In this paper, we have exploited this new, more relevant, mouse model of osteolysis to investigate the potential advantages of macromolecular pro-drugs of anti-inflammatory agents for the treatment of this disorder. For these studies, we have focused upon HPMA conjugated dexamethasone (P-Dex), a prodrug that we have characterized before. Dex was conjugated to HPMA copolymer via an acid sensitive linker. In vitro release studies showed Dex was gradually released from the conjugate at pH 5.0 at a rate of about 1% per day [12]. P-Dex could passively target inflammation sites and provide sustained therapeutic benefit via ELVIS based mechanisms in rheumatoid arthritis animal model [35, 36]. In our study, using optical imaging, we confirmed that P-Dex could preferentially accumulate at sites of PMMA-induced inflammation and be retained for more than 14 days after a single i.v. injection. Immunohistochemical staining and FACS validated that Alexa Fluor 488 labeled P-Dex (P-Dex-Alexa) was internalized by cells at the inflammatory site, with the majority being myeloid lineage cells.
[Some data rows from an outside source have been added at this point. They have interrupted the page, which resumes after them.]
-- ==== Sys2Proof/Laws/Operands.lean ====
section
/-!
SUPPORT. Everything a memory operand can do: the segment check, then the page check and the alignment check, then
the read.
-/

namespace Sys2Proof.Machine

open Sys2Proof.Safety

/-- The value of a memory operand, in R139's order of checks. -/
theorem readMem_eq (s : State) (m : Mode) (seg : SegReg) (ea : Addr) (n : Nat) :
    s.readMem m seg ea n =
      if s.segmentBad m seg ea n then .fault (segmentFault seg)
      else
        match s.pageFault m (s.linearAddr m seg ea) n with
        | none => if s.misaligned (s.linearAddr m seg ea) n then alignStop n else s.load m (s.linearAddr m seg ea) n
        | some f =>
          if s.misaligned (s.linearAddr m seg ea) n && Config.acBeforePf (s.linearAddr m seg ea) n then alignStop n
          else .fault f := by
  simp only [State.readMem, State.translate]
  cases hb : s.segmentBad m seg ea n with
  | true => simp
  | false => cases s.pageFault m (s.linearAddr m seg ea) n <;> simp

/-- An operand that has a value passed every check and is what memory holds. -/
theorem readMem_next {s : State} {m : Mode} {seg : SegReg} {ea : Addr} {n : Nat} {v : Xmm}
    (h : s.readMem m seg ea n = .next v) :
    s.segmentBad m seg ea n = false ∧ s.pageFault m (s.linearAddr m seg ea) n = none
      ∧ s.misaligned (s.linearAddr m seg ea) n = false
      ∧ memRead s.mem m (s.linearAddr m seg ea) n = some v := by
  have ha : ∀ w, alignStop n ≠ .next w := fun w => by simp only [alignStop]; split <;> simp
  rw [readMem_eq] at h
  cases hb : s.segmentBad m seg ea n with
  | true => simp [hb] at h
  | false =>
    rw [hb] at h
    simp only [Bool.false_eq_true, if_false] at h
    cases hp : s.pageFault m (s.linearAddr m seg ea) n with
    | some f =>
      rw [hp] at h
      simp only at h
      split at h
      · exact absurd h (ha v)
      · cases h
    | none =>
      rw [hp] at h
      simp only at h
      split at h
      · exact absurd h (ha v)
      · next hm =>
        refine ⟨rfl, rfl, by simpa using hm, ?_⟩
        simp only [State.load] at h
        split at h
        · next w hw => simpa [hw] using h
        · cases h

/-- A page fault is `#PF`. -/
theorem pageFault_some {s : State} {m : Mode} {lin : Addr} {n : Nat} {f : Fault}
    (h : s.pageFault m lin n = some f) : ∃ code linear, f = .pf code linear := by
  simp only [State.pageFault] at h
  split at h
  · split at h
    · cases h
    · simp only [Option.some.injEq, reportedPageFault] at h
      exact ⟨_, _, h.symm⟩
  · cases h

/-- An operand's fault is one of a memory source's. -/
theorem readMem_fault {s : State} {m : Mode} {seg : SegReg} {ea : Addr} {n : Nat} {f : Fault}
    (h : s.readMem m seg ea n = .fault f) : MemoryFault f := by
  have ha : alignStop n = .fault f → MemoryFault f := by
    simp only [alignStop]
    split
    · exact fun h => by cases h
    · exact fun h => by cases h; exact .inr (.inr (.inl rfl))
  rw [readMem_eq] at h
  split at h
  · cases h
    simp only [segmentFault, MemoryFault]
    split <;> simp
  · split at h
    · split at h
      · exact ha h
      · simp only [State.load] at h
        split at h <;> cases h
    · next g hg =>
      obtain ⟨code, linear, rfl⟩ := pageFault_some hg
      split at h
      · exact ha h
      · cases h
        exact .inr (.inr (.inr ⟨code, linear, rfl⟩))

/-- A source's fault is one of a memory source's, and only a memory source has one. -/
theorem readSource_fault {s : State} {m : Mode} {ov : Option SegReg} {z : Bool} {n len : Nat} {src : Source}
    {f : Fault} (h : s.readSource m ov z n len src = .fault f) : MemoryFault f ∧ ∃ o, src = .mem o := by
  cases src with
  | reg j => cases h
  | mem o => exact ⟨readMem_fault h, o, rfl⟩

/-- Only a memory source is refused. -/
theorem readSource_refused {s : State} {m : Mode} {ov : Option SegReg} {z : Bool} {n len : Nat} {src : Source}
    {r : Refusal} (h : s.readSource m ov z n len src = .refused r) : ∃ o, src = .mem o := by
  cases src with
  | reg j => cases h
  | mem o => exact ⟨o, rfl⟩

end Sys2Proof.Machine
end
This finding indicates that the retention of the prodrug was related to the cellular uptake of the macromolecular prodrug by activated inflammatory cells after extravasation at the inflammatory site, thus providing a cellular depot of anti-inflammatory prodrug within the very cells that are driving the inflammatory response.

To prevent progression of osteolysis in response to PMMA, treatment was started one month after surgery when the inflammation was observed. Consistent with its known anti-inflammatory properties, daily administration of free Dex was able to prevent PMMA particle-induced osteolysis, as assessed by micro-CT and histological analysis. Remarkably, at a dose of 10 mg/kg (Dex equivalent), P-Dex was equally effective as free Dex, but with an administration frequency of once per month as opposed to daily administration of free Dex. This reflects the enhanced targeting and sustained retention of the prodrug at the sites of inflammation compared to the ubiquitous distribution and rapid clearance of the free drug, and accentuates the advantages of prodrug delivery systems for chronic conditions such as peri-implant osteolysis.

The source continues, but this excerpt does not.